A six-month long state inquiry into the cause, effect and future prevention of bushfires, following this horror season, will take submissions from the public, but has no plans to tour the regions in its quest for learning.
Dave Owens, former Deputy Commissioner of NSW Police, and Professor Mary O'Kane AC, Independent Planning Commission Chair and former NSW Chief Scientist and Engineer, will lead the inquiry, commencing immediately. A report will be submitted to the Premier at its conclusion.
The apparent lack of interest from the NSW Government in not reaching out to regions for answers prompted opposition leader Jodi McKay to tell media at Quaama in the Bega Valley last Friday, "I don't think written submissions to an expert panel based in Sydney is appropriate at all."
Birdwood grazier Gemma Porter, whose family lost paddocks, fences and a sawmill in the Werrikimbe blaze last November, said it was imperative the inquiry hold meetings across the fire grounds.
"Unless this inquiry gets out into the regions and hears from the people affected it will be a Clayton's event," she said.
"Not one of these fires was exactly the same and so much of the state was burned. People are damaged. This inquiry needs to be put in front of them."
Class action
Meanwhile five families and one corporation from the Ebor area are banding together to sue National Parks and Wildlife for millions in compensation following what they say was inaction immediately prior to the eruption of the Bees Nest blaze in September.

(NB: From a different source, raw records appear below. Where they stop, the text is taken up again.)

-- ==== Sys2Proof/Laws/Acts.lean ====
section
/-! SUPPORT. Once and for all, what an instruction can do to the state: `exec` and `step` are sequences of the actions below,
and each instruction uses only some of them. An invariant of the machine is one case per action (`Acts.induct`). -/

namespace Sys2Proof.Machine

/-- The kinds of action. -/
inductive Act where
  | read
  | write
  | fill
  | count
  | clear
  | address
  | params
  | bus
  | delay
  | lamp
  | entry
  | exit
  | done
  deriving DecidableEq, Repr

/-- `t` comes from `s` by a sequence of actions of the kinds in `A`. -/
inductive Acts (A : Act → Prop) : State → State → Prop where
  | refl (s : State) : Acts A s s
  | trans {s t u : State} : Acts A s t → Acts A t u → Acts A s u
  | read (s : State) (b : Byte) : A .read → Acts A s (s.hostRead b)
  | write (s : State) (b : Byte) : A .write → Acts A s (s.hostWrite b)
  | fill (s : State) (i : BitVec 8) (v : Byte) : A .fill → Acts A s (s.memWrite i v)
  | count (s : State) : A .count → Acts A s s.countError
  | clear (s : State) : A .clear → Acts A s (clearErrors s)
  | address (s : State) (a : Half) : A .address → Acts A s { s with address := a }
  | params (s : State) : A .params → Acts A s (decodeParameters s)
  | bus (s : State) (w : Word) : A .bus → Acts A s (s.busXfer w)
  | delay (s : State) (t : Nat) : A .delay → Acts A s (s.delay t)
  | lamp (s : State) (on : Bool) : A .lamp → Acts A s (s.lamp on)
  | entry (s : State) : A .entry → s.mode ≠ .programming → Acts A s (entrySequence s)
  | exit (s : State) : A .exit → Acts A s (exitSequence s)
  | done (s : State) : A .done → Acts A s s.endCommand

variable {A B : Act → Prop} {s t u : State}

/-- A relation kept by every allowed action is kept by every sequence of them. -/
theorem Acts.induct (R : State → State → Prop) (refl : ∀ s, R s s) (trans : ∀ s t u, R s t → R t u → R s u)
    (read : A .read → ∀ s b, R s (s.hostRead b)) (write : A .write → ∀ s b, R s (s.hostWrite b))
    (fill : A .fill → ∀ s i v, R s (s.memWrite i v)) (count : A .count → ∀ s, R s s.countError)
    (clear : A .clear → ∀ s, R s (clearErrors s)) (address : A .address → ∀ s a, R s { s with address := a })
    (params : A .params → ∀ s, R s (decodeParameters s)) (bus : A .bus → ∀ s w, R s (s.busXfer w))
    (delay : A .delay → ∀ s t, R s (s.delay t)) (lamp : A .lamp → ∀ s on, R s (s.lamp on))
    (entry : A .entry → ∀ s, s.mode ≠ .programming → R s (entrySequence s))
    (exit : A .exit → ∀ s, R s (exitSequence s)) (done : A .done → ∀ s, R s s.endCommand) (h : Acts A s t) : R s t := by
  induction h with
  | refl s => exact refl s
  | trans _ _ ih1 ih2 => exact trans _ _ _ ih1 ih2
  | read s b h => exact read h s b
  | write s b h => exact write h s b
  | fill s i v h => exact fill h s i v
  | count s h => exact count h s
  | clear s h => exact clear h s
  | address s a h => exact address h s a
  | params s h => exact params h s
  | bus s w h => exact bus h s w
  | delay s t h => exact delay h s t
  | lamp s on h => exact lamp h s on
  | entry s h hm => exact entry h s hm
  | exit s h => exact exit h s
  | done s h => exact done h s

theorem Acts.mono (hAB : ∀ a, A a → B a) (h : Acts A s t) : Acts B s t := by
  induction h with
  | refl s => exact .refl s
  | trans _ _ ih1 ih2 => exact .trans ih1 ih2
  | read s b h => exact .read s b (hAB _ h)
  | write s b h => exact .write s b (hAB _ h)
  | fill s i v h => exact .fill s i v (hAB _ h)
  | count s h => exact .count s (hAB _ h)
  | clear s h => exact .clear s (hAB _ h)
  | address s a h => exact .address s a (hAB _ h)
  | params s h => exact .params s (hAB _ h)
  | bus s w h => exact .bus s w (hAB _ h)
  | delay s t h => exact .delay s t (hAB _ h)
  | lamp s on h => exact .lamp s on (hAB _ h)
  | entry s h hm => exact .entry s (hAB _ h) hm
  | exit s h => exact .exit s (hAB _ h)
  | done s h => exact .done s (hAB _ h)

/-! ### The shared effects -/

theorem acts_hostWrites (h : A .write) (bs : List Byte) (s : State) : Acts A s (s.hostWrites bs) := by
  unfold State.hostWrites
  induction bs generalizing s with
  | nil => exact .refl s
  | cons b bs ih => exact .trans (.write s b h) (ih _)

theorem acts_answerError (hw : A .write) (hd : A .done) (e : ErrorClass) (s : State) : Acts A s (s.answerError e) :=
  .trans (acts_hostWrites hw _ s) (.done _ hd)

theorem acts_raise (hc : A .count) (hw : A .write) (hd : A .done) (e : ErrorClass) (s : State) : Acts A s (s.raise e) :=
  .trans (.count s hc) (acts_answerError hw hd e _)

theorem acts_replyOK (hw : A .write) (hd : A .done) (bs : List Byte) (s : State) : Acts A s (s.replyOK bs) :=
  .trans (.write s insync hw) (.trans (acts_hostWrites hw bs _) (.trans (.write _ okByte hw) (.done _ hd)))

theorem acts_enterEffect (h : A .entry) (s : State) : Acts A s (enterEffect s) := by
  unfold enterEffect
  split
  · exact .refl s
  · exact .entry s h ‹_›

theorem acts_early {f : State → State} (h : ∀ s, Acts A s (f s)) (s : State) : Acts A s (early f s) := by
  unfold early
  split
  · exact h s
  · exact .refl s

theorem acts_writeEepromBytes (hb : A .bus) (hd : A .delay) :
    ∀ (n x : Nat) (e : Half) (s : State), Acts A s (writeEepromBytes n x e s)
  | 0, _, _, s => .refl s
  | n + 1, x, e, s =>
    .trans (.trans (.bus s _ hb) (.delay _ _ hd)) (acts_writeEepromBytes hb hd n (x + 1) (e + 1) _)

theorem acts_afterEepromByte (hf : A .fill) (hb : A .bus) (hd : A .delay) (len : Half) (j : Nat) (b : Byte) (s : State) :
    Acts A s (afterEepromByte len j b s) := by
  unfold afterEepromByte
  have hfill : Acts A s (s.fillAt (j % eeChunk) b) := .fill s _ _ hf
  dsimp only
  split
  · exact .trans hfill (acts_writeEepromBytes hb hd _ _ _ _)
  · exact hfill

/-! ### Receiving the bytes before the EOP position -/

/-- The actions that can follow a byte of a command of this class before its EOP position. -/
def Command.receives : Command → Act → Bool
  | .signOn, a => a = .clear
  | .getSync, _ => false
  | .getParam, _ => false
  | .setParams, a => a = .fill || a = .params
  | .setExt, a => a = .fill
  | .enter, a => a = .entry
  | .leave, a => a = .exit
  | .setAddr, a => a = .address
  | .progFlash, _ => false
  | .progData, _ => false
  | .progPage, a => a = .fill || a = .bus || a = .delay || a = .count
  | .readPage, _ => false
  | .universal, a => a = .fill || a = .bus
  | .readSig, _ => false
  | .bareEop, _ => false
  | .unknown, a => a = .count
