theorem Acts.params_eq (hp : ¬A .params) (h : Acts A s t) :
    t.params = s.params ∧ t.resetActiveHigh = s.resetActiveHigh := by
  refine h.induct (fun s t => t.params = s.params ∧ t.resetActiveHigh = s.resetActiveHigh) (fun _ => ⟨rfl, rfl⟩)
    (fun _ _ _ h1 h2 => ⟨h2.1.trans h1.1, h2.2.trans h1.2⟩) ?_ ?_ ?_ ?_ ?_ ?_ ?_ ?_ ?_ ?_ ?_ ?_ ?_ <;> intros <;>
    first | contradiction | simp

theorem Acts.address_eq (ha : ¬A .address) (h : Acts A s t) : t.address = s.address := by
  refine h.induct (fun s t => t.address = s.address) (fun _ => rfl) (fun _ _ _ h1 h2 => h2.trans h1) ?_ ?_ ?_ ?_ ?_ ?_ ?_ ?_
    ?_ ?_ ?_ ?_ ?_ <;> intros <;> first | contradiction | simp

theorem Acts.buffer_eq (hf : ¬A .fill) (h : Acts A s t) : t.buffer = s.buffer := by
  refine h.induct (fun s t => t.buffer = s.buffer) (fun _ => rfl) (fun _ _ _ h1 h2 => h2.trans h1) ?_ ?_ ?_ ?_ ?_ ?_ ?_ ?_
    ?_ ?_ ?_ ?_ ?_ <;> intros <;> first | contradiction | simp

theorem Acts.mode_eq (hentry : ¬A .entry) (hexit : ¬A .exit) (h : Acts A s t) : t.mode = s.mode := by
  refine h.induct (fun s t => t.mode = s.mode) (fun _ => rfl) (fun _ _ _ h1 h2 => h2.trans h1) ?_ ?_ ?_ ?_ ?_ ?_ ?_ ?_
    ?_ ?_ ?_ ?_ ?_ <;> intros <;> first | contradiction | simp

/-- `t` has the bus enable, the `RESET` line and the directions of `s`. -/
def SameControl (s t : State) : Prop :=
  t.busOn = s.busOn ∧ t.lines.reset = s.lines.reset ∧ t.lines.sck.dir = s.lines.sck.dir ∧ t.lines.mosi.dir = s.lines.mosi.dir

theorem SameControl.trans {u : State} (h : SameControl s t) (h' : SameControl t u) : SameControl s u := by
  obtain ⟨h1, h2, h3, h4⟩ := h
  obtain ⟨h1', h2', h3', h4'⟩ := h'
  exact ⟨h1'.trans h1, h2'.trans h2, h3'.trans h3, h4'.trans h4⟩

theorem sameControl_busXfer (w : Word) (s : State) : SameControl s (s.busXfer w) := by
  obtain ⟨hreset, hsck, hmosi, -⟩ := (did_busXfer w s).lines
  exact ⟨s.busXfer_busOn w, hreset, hsck, hmosi⟩

theorem Acts.control_eq (hentry : ¬A .entry) (hexit : ¬A .exit) (h : Acts A s t) : SameControl s t := by
  refine h.induct SameControl (fun _ => ⟨rfl, rfl, rfl, rfl⟩) (fun _ _ _ => SameControl.trans) ?_ ?_ ?_ ?_ ?_ ?_ ?_
    (fun _ s w => sameControl_busXfer w s) ?_ ?_ ?_ ?_ ?_ <;> intros <;> first | contradiction | exact ⟨rfl, rfl, rfl, rfl⟩

theorem Acts.minMicros_eq (hdelay : ¬A .delay) (hentry : ¬A .entry) (h : Acts A s t) :
    minMicros t.history = minMicros s.history := by
  refine h.induct (fun s t => minMicros t.history = minMicros s.history) (fun _ => rfl) (fun _ _ _ h1 h2 => h2.trans h1)
    ?_ ?_ ?_ ?_ ?_ ?_ ?_ ?_ ?_ ?_ ?_ ?_ ?_ <;> intros <;>
    first | contradiction | simp [minMicros_append, minMicros, exitEvents]

end

/-! ### What an instruction does not do -/

theorem does_params {i : Instr} (h : ∀ p e, i ≠ .setParams p e) : ¬Instr.does i .params = true := by
  cases i <;> first | exact Bool.false_ne_true | exact absurd rfl (h _ _)

theorem does_sequence {i : Instr} (henter : ∀ e, i ≠ .enterPmode e) (hleave : ∀ e, i ≠ .leavePmode e) :
    ¬Instr.does i .entry = true ∧ ¬Instr.does i .exit = true := by
  cases i <;> first
    | exact ⟨Bool.false_ne_true, Bool.false_ne_true⟩
    | exact absurd rfl (henter _)
    | exact absurd rfl (hleave _)

/-- A well-formed program-page read to its header only is refused (40 R143). -/
theorem exec_progPage_wf {s t : State} {len : Half} {tag : Byte} {body : Option (List Byte × Byte)} {ee : Half}
    (hw : (Instr.progPage len tag body).WellFormed s.cfg ee) : exec (.progPage len tag body) s ≠ .next t := by
  obtain ⟨r, hr⟩ := headerStop_wf _ _ _ _ _ hw
  rw [exec_progPage_refused s len tag body hr]
  nofun

/-- A well-formed read-page of neither memory that is not refused is misframed (40 R144). -/
theorem exec_readPage_wf {s t : State} {len : Half} {tag e : Byte} (hready : s.Ready) {ee : Half}
    (hw : (Instr.readPage len tag e).WellFormed s.cfg ee) (h : exec (.readPage len tag e) s = .next t) :
    t = s.misframed (pageHeader s.cfg.opcodes.readPage len tag) e := by
  obtain ⟨hf, hee⟩ := hw
  by_cases he : e = eopByte
  · subst he
    obtain ⟨-, -, -, -, hrefused⟩ := readPageDispatch s len tag hready
    rw [hrefused hf hee] at h
    cases h
  · rw [(unsyncedReadPage s len tag e hready he).1] at h
    exact (Host.Outcome.next.inj h).symm

/-- Settles O47: an instruction leaves what none of its actions writes. Read-page of neither memory and program-page without a
body could write `address` and the buffer by their actions, but the one is misframed or refused and the other refused. -/
theorem recordWriters : Obligations.RecordWriters := by
  intro s t i hready hw h
  obtain ⟨hc, hg, -⟩ := id hready
  have hdoes := exec_does i s t hg hc hw h
  refine ⟨fun hparams => hdoes.params_eq (does_params hparams), fun haddr hflash hread => ?_, fun hp hx hu hf he => ?_,
    fun henter hleave => hdoes.control_eq (does_sequence henter hleave).1 (does_sequence henter hleave).2⟩
  · cases i with
    | setAddr lo hi e => exact absurd rfl (haddr _ _ _)
    | progPage len tag body => exact absurd h (exec_progPage_wf hw)
    | progPageF len d e => exact absurd rfl (hflash _ _ _)
    | readPage len tag e => rw [exec_readPage_wf hready hw h, State.misframed]
    | readPageF len e => exact absurd rfl (hread _ _)
    | _ => exact hdoes.address_eq Bool.false_ne_true
  · cases i with
    | setParams p e => exact absurd rfl (hp _ _)
    | setExt x e => exact absurd rfl (hx _ _)
    | universal b0 b1 b2 b3 e => exact absurd rfl (hu _ _ _ _ _)
    | progPage len tag body => exact absurd h (exec_progPage_wf hw)
    | progPageF len d e => exact absurd rfl (hf _ _ _)
    | progPageE len d e => exact absurd rfl (he _ _ _)
    | _ => exact hdoes.buffer_eq Bool.false_ne_true

/-! ### Enter and leave -/

/-- The actions of reading a frame's end and of replying. -/
def Act.frames (a : Act) : Prop := a = .read ∨ a = .count ∨ a = .write ∨ a = .done

theorem Act.frames_count : Act.frames .count := .inr (.inl rfl)
theorem Act.frames_write : Act.frames .write := .inr (.inr (.inl rfl))
theorem Act.frames_done : Act.frames .done := .inr (.inr (.inr rfl))

/-- From `s` to `t` the effect takes place once where the byte `e` at the EOP position is good or under Legacy, else not at
all; all other actions are reading and replying. -/
structure FramedOnce (effect : State → State) (e : Byte) (s t : State) : Prop where
  effective : e = eopByte ∨ s.cfg.eopOrder = .legacy → ∃ v, Acts Act.frames s v ∧ Acts Act.frames (effect v) t
  ineffective : ¬(e = eopByte ∨ s.cfg.eopOrder = .legacy) → Acts Act.frames s t

/-- A command in `LEGACY_EARLY` at its EOP position (40 R131, R132). -/
theorem framedOnce_framed {effect : State → State} {result : State → List Byte} {e : Byte} {s u t : State}
    (hcfg : ∀ v, (effect v).cfg = v.cfg) (hu : Acts Act.frames s u) (h : framed e effect result (early effect u) = .next t) :
    FramedOnce effect e s t := by
  have hread : ∀ v, Acts Act.frames v (v.hostRead e) := fun v => .read v e (.inl rfl)
  have hraise : ∀ v, Acts Act.frames v (v.raise .framing) :=
    acts_raise Act.frames_count Act.frames_write Act.frames_done _
  have hreply : ∀ v, Acts Act.frames v (v.replyOK (result v)) := fun v =>
    acts_replyOK Act.frames_write Act.frames_done _ v
  have horder_eq : u.cfg.eopOrder = s.cfg.eopOrder := by rw [hu.inputs_eq.1]
  unfold framed early at h
  by_cases he : e = eopByte
  · subst he
    refine ⟨fun _ => ?_, fun hno => absurd (.inl rfl) hno⟩
    rw [checkEop_synced] at h
    cases horder : u.cfg.eopOrder with
    | legacy =>
      simp only [horder, if_true, State.hostRead_cfg, hcfg] at h
      cases h
      exact ⟨u, hu, .trans (hread _) (hreply _)⟩
    | checkFirst =>
      simp only [horder, State.hostRead_cfg, reduceCtorEq, if_false] at h
      cases h
      exact ⟨_, .trans hu (hread u), hreply _⟩
  · rw [checkEop_bad e he] at h
    cases h
    refine ⟨fun hyes => ?_, fun hno => ?_⟩
    · rw [if_pos (horder_eq.trans (hyes.resolve_left he))]
      exact ⟨u, hu, .trans (hread _) (hraise _)⟩
    · rw [if_neg fun horder => hno (.inr (horder_eq.symm.trans horder))]
      exact .trans hu (.trans (hread _) (hraise _))

theorem framedOnce_enter {s t : State} {e : Byte} (hready : s.Ready) (h : exec (.enterPmode e) s = .next t) :
    FramedOnce enterEffect e s t := by
  obtain ⟨hc, hg, -⟩ := hready
  rw [exec, execEnterPmode, receive_enter s hg hc] at h
  exact framedOnce_framed enterEffect_cfg (.read s _ (.inl rfl)) h

theorem framedOnce_leave {s t : State} {e : Byte} (hready : s.Ready) (h : exec (.leavePmode e) s = .next t) :
    FramedOnce exitSequence e s t := by
  obtain ⟨hc, hg, -⟩ := hready
  rw [exec, execLeavePmode, receive_leave s hg hc] at h
  exact framedOnce_framed exitSequence_cfg (.read s _ (.inl rfl)) h

/-- After the effect of enter the mode is Programming, from whatever mode. -/
theorem enterEffect_mode (s : State) : (enterEffect s).mode = .programming := by
  unfold enterEffect
  split
  · assumption
  · simp

theorem Acts.frames_mode {s t : State} (h : Acts Act.frames s t) : t.mode = s.mode :=
  h.mode_eq (by simp [Act.frames]) (by simp [Act.frames])

theorem Acts.frames_minMicros {s t : State} (h : Acts Act.frames s t) : minMicros t.history = minMicros s.history :=
  h.minMicros_eq (by simp [Act.frames]) (by simp [Act.frames])

/-- An effect that leaves one mode behind, taken once. -/
theorem FramedOnce.mode {effect : State → State} {e : Byte} {s t : State} (h : FramedOnce effect e s t) {m : Mode}
    (hm : ∀ v, (effect v).mode = m) : t.mode = if e = eopByte ∨ s.cfg.eopOrder = .legacy then m else s.mode := by
  split
  · obtain ⟨v, -, ht⟩ := h.effective ‹_›
    exact ht.frames_mode.trans (hm v)
  · exact (h.ineffective ‹_›).frames_mode
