-- ==== Sys2Proof/Machine/ComplexAlu.lean ====
section
/-! DEFINITION. The commands on the complex scalar registers (40_complex_alu R119 to R126). Sources
are read before the destination is written (10_state R23). -/

namespace Sys2Proof.Machine

/-- `ZWR zd` (40_complex_alu R119): every bit pattern is stored unchanged. -/
def execZwr (zd : ZReg) (s : State) : StepResult :=
  s.command (wrote (s.setZ zd (dinComplex s.inputs.din)))

/-- `ZRD za` (40_complex_alu R120). -/
def execZrd (za : ZReg) (s : State) : StepResult :=
  s.command (answered s (doutComplex (s.zReg za)))

/-- `ZLD zd, idx` (40_complex_alu R121). -/
def execZld (zd : ZReg) (idx : BitVec 64) (s : State) : StepResult :=
  s.command (if s.xLen.toNat ≤ idx.toNat then .error .index
    else wrote (s.setZ zd (s.xElem idx.toNat)))

/-- `ZST za, idx` (40_complex_alu R122): never extends the sequence. -/
def execZst (za : ZReg) (idx : BitVec 64) (s : State) : StepResult :=
  s.command (if s.xLen.toNat ≤ idx.toNat then .error .index
    else wrote (s.setX idx.toNat (s.zReg za)))

/-- `CADD zd, za, zb` (40_complex_alu R123). -/
def execCadd (zd za zb : ZReg) (s : State) : StepResult :=
  s.command (wrote (s.setZ zd (cadd num (s.zReg za) (s.zReg zb))))

/-- `CMUL zd, za, zb` (40_complex_alu R124). -/
def execCmul (zd za zb : ZReg) (s : State) : StepResult :=
  s.command (wrote (s.setZ zd (cmul num (s.zReg za) (s.zReg zb))))

/-- `CDIVR zd, za, n` (40_complex_alu R125): a zero divisor is no error. -/
def execCdivr (zd za : ZReg) (n : BitVec 64) (s : State) : StepResult :=
  s.command (wrote (s.setZ zd (cdivr num (s.zReg za) (num.ofNat n.toNat))))

/-- `TWID zd, i, sz` (40_complex_alu R126): `i ≥ sz` and `sz = 0` are no errors. -/
def execTwid (zd : ZReg) (i sz : BitVec 32) (s : State) : StepResult :=
  s.command (wrote (s.setZ zd (twiddle num i.toNat sz.toNat)))

end Sys2Proof.Machine
end

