-- ==== Sys2Proof/Machine/System.lean ====
section
/-! DEFINITION. The system commands `RST` and `RDCSR` (44_system R215, R216). -/

namespace Sys2Proof.Machine

/-- `RST` (44_system R215): executed whether or not the engine is halted. -/
def execRst (s : State) : StepResult := .next (s.resetEngine.respond 0#128)

/-- `RDCSR n` (44_system R216). -/
def execRdcsr (n : BitVec 64) (s : State) : StepResult :=
  s.readCommand ((s.readCsr n.toNat).bind fun v => answered s (doutWord v))

end Sys2Proof.Machine
end

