/-- A file without a whole header is within the capacity. -/
theorem deriveFile_of_short (hshort : bytes.length < Config.HDRLEN) :
    deriveFile bytes = .error .short :=
  (if_neg (by have := BUFMAX_ge; have := HDRLEN_eq; omega)).trans (if_pos hshort)

theorem deriveFile_of_header (hlen : Config.HDRLEN ≤ bytes.length)
    (hcap : bytes.length ≤ Config.BUFMAX) :
    deriveFile bytes = (duration (parseHeader (bytes.take Config.HDRLEN))).map fun d =>
      ⟨parseHeader (bytes.take Config.HDRLEN), d⟩ :=
  (if_neg (Nat.not_lt.2 hcap)).trans (if_neg (Nat.not_lt.2 hlen))

/-- Settles O50, by the checks of `deriveFile` in their order. -/
theorem loadReplacesTheFileOrRaises : Obligations.LoadReplacesTheFileOrRaises := by
  intro s hrun
  refine ⟨rfl, fun hsrc => (execLoad_absent hsrc).trans (State.command_error _ hrun),
    fun bytes hsrc => ⟨fun hcap => execLoad_error hrun hsrc (deriveFile_of_cap hcap),
      fun hshort => execLoad_error hrun hsrc (deriveFile_of_short hshort), ?_⟩⟩
  rintro hlen hcap h rfl
  have hderive := deriveFile_of_header hlen hcap
  refine ⟨fun hzero => execLoad_error hrun hsrc ?_, fun d hdur => ?_⟩
  · rw [hderive, HDRLEN_eq, hzero]; rfl
  · have hd : deriveFile bytes = .ok ⟨parseHeader (bytes.take 44), d⟩ := by
      rw [hderive, HDRLEN_eq, hdur]; rfl
    exact ⟨_, execLoad_ok hrun hsrc hd,
      State.bufBytes_setFile (s := s) ⟨parseHeader (bytes.take 44), d⟩ hcap,
      toNat_ofNat_of_le (hcap.trans BUFMAX_le), rfl, rfl, rfl⟩

/-- A completed `LOAD` has accepted its source, which is then the file. -/
theorem bufBytes_of_execLoad (hsrc : s.inputs.source = .present bytes)
    (h : execLoad s = .next t) (ht : t.halt = false) : t.bufBytes = bytes := by
  rw [execLoad_present hsrc] at h
  obtain ⟨e, he, rfl⟩ := State.command_completed h ht
  cases hd : deriveFile bytes with
  | error c => rw [hd] at he; cases he
  | ok d =>
    rw [hd] at he
    cases he
    obtain ⟨-, hcap, -, -⟩ := deriveFile_ok hd
    exact State.bufBytes_setFile (s := s) d hcap

/-! ### `SAVE` -/

theorem execSave_delivers (hrun : s.halt = false) (hsink : s.inputs.sinkOk = true) :
    execSave s = .next { s with
      responses := s.responses ++ [⟨.ok, 0#128, some s.bufBytes⟩] } :=
  (congrArg s.command (if_pos hsink)).trans (State.command_ok _ hrun)

theorem execSave_unwritable (hrun : s.halt = false) (hsink : s.inputs.sinkOk = false) :
    execSave s = .next (s.raise .unwritable) :=
  (congrArg s.command (if_neg (by simp [hsink]))).trans (State.command_error _ hrun)

/-- Settles O51: what is delivered is the sequence `BUF[0..BUFLEN)`. -/
theorem saveDeliversTheBuffer : Obligations.SaveDeliversTheBuffer := fun s hrun =>
  ⟨rfl, fun hsink => ⟨s.bufBytes, execSave_delivers hrun hsink, State.length_bufBytes,
    fun a ha => Memory.getD_toList 0#8 0#8 s.buf _ a ha⟩, execSave_unwritable hrun⟩

/-! ### `EXTRACT` -/

theorem State.getD_drop_bufBytes {k a : Nat} (h : k + a < s.bufLen.toNat) :
    (s.bufBytes.drop k).getD a 0#8 = s.bufByte (k + a) := by
  rw [List.getD_eq_getElem?_getD, List.getElem?_drop, ← List.getD_eq_getElem?_getD]
  exact Memory.getD_toList 0#8 0#8 s.buf _ _ h

/-- Settles O53, by the check of `BUFLEN`; the payload is the file behind its header. -/
theorem extractCopiesThePayload : Obligations.ExtractCopiesThePayload := by
  intro s hrun
  refine ⟨rfl, fun hlen => ⟨(s.setPaySeq (s.bufBytes.drop Config.HDRLEN)).respond 0#128,
    State.command_checked_wrote _ _ hrun (Nat.not_lt.2 hlen), ?_, fun a ha => ?_, rfl⟩,
    State.command_checked_error _ _ hrun⟩
  · have hfits := s.bufLen.isLt
    simp only [State.respond_payLen, State.setPaySeq_payLen, List.length_drop,
      State.length_bufBytes, HDRLEN_eq, BitVec.toNat_ofNat]
    omega
  · exact (State.payByte_setPaySeq (s := s) _ a).trans
      (State.getD_drop_bufBytes (by rw [HDRLEN_eq]; omega))
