-- ==== Sys2Proof/Word.lean ====
section
/-!
DEFINITION. The word types of the Smihel (R9, R13): registers, lane masks, addresses of the context's space.
-/

namespace Sys2Proof

/-- A byte of memory (R9). -/
abbrev Byte := BitVec 8

/-- One lane of a vector register, or a literal (R13, R20). -/
abbrev Word := BitVec 32

/-- A scalar register, a mask register or a pod address (R13, R171). -/
abbrev DWord := BitVec 64

/-- A set of lanes of one warp: bit i is lane i (R13). -/
abbrev Lanes := BitVec 64

/-- The address of an instruction, or bits [53:0] of a pod address (R18, R171). -/
abbrev Addr54 := BitVec 54

/-- A 64-byte message or management command, byte o in bits [8o+7:8o] (R9, R280, R316). -/
abbrev Msg := BitVec 512

/-- A 512-byte launch record or roll-call attachment (R141, R393). -/
abbrev Attach := BitVec 4096

end Sys2Proof
end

Spokesman and NSW Supreme Court solicitor Peter Jackson, Jackson and Associates, said he hoped more parties would join the fight, seeking compensation for damages from recent bush fires along with long term fundamental change.
Mr Jackson said the initial fire in the Guy Faulks National Park should have been continuously monitored from the beginning, with his clients suggesting the enormous inferno that later merged to destroy homes at Nymboida and threatened coastal communities near Coffs Harbour could have been stopped at the beginning with just one truck and two fire fighters.
"There was a lack of communication," Mr Jackson said. There needs to be more liaison."
Another grazier affected by the Bees Nest blaze, Mick Kelsall, who manages Marengo Station, agreed more communication between authorities was required, "but when you enter into a class action that relationship breaks down."
Mr Kelsall said it was essential the NSW bushfire inquiry reach out to regions for answers.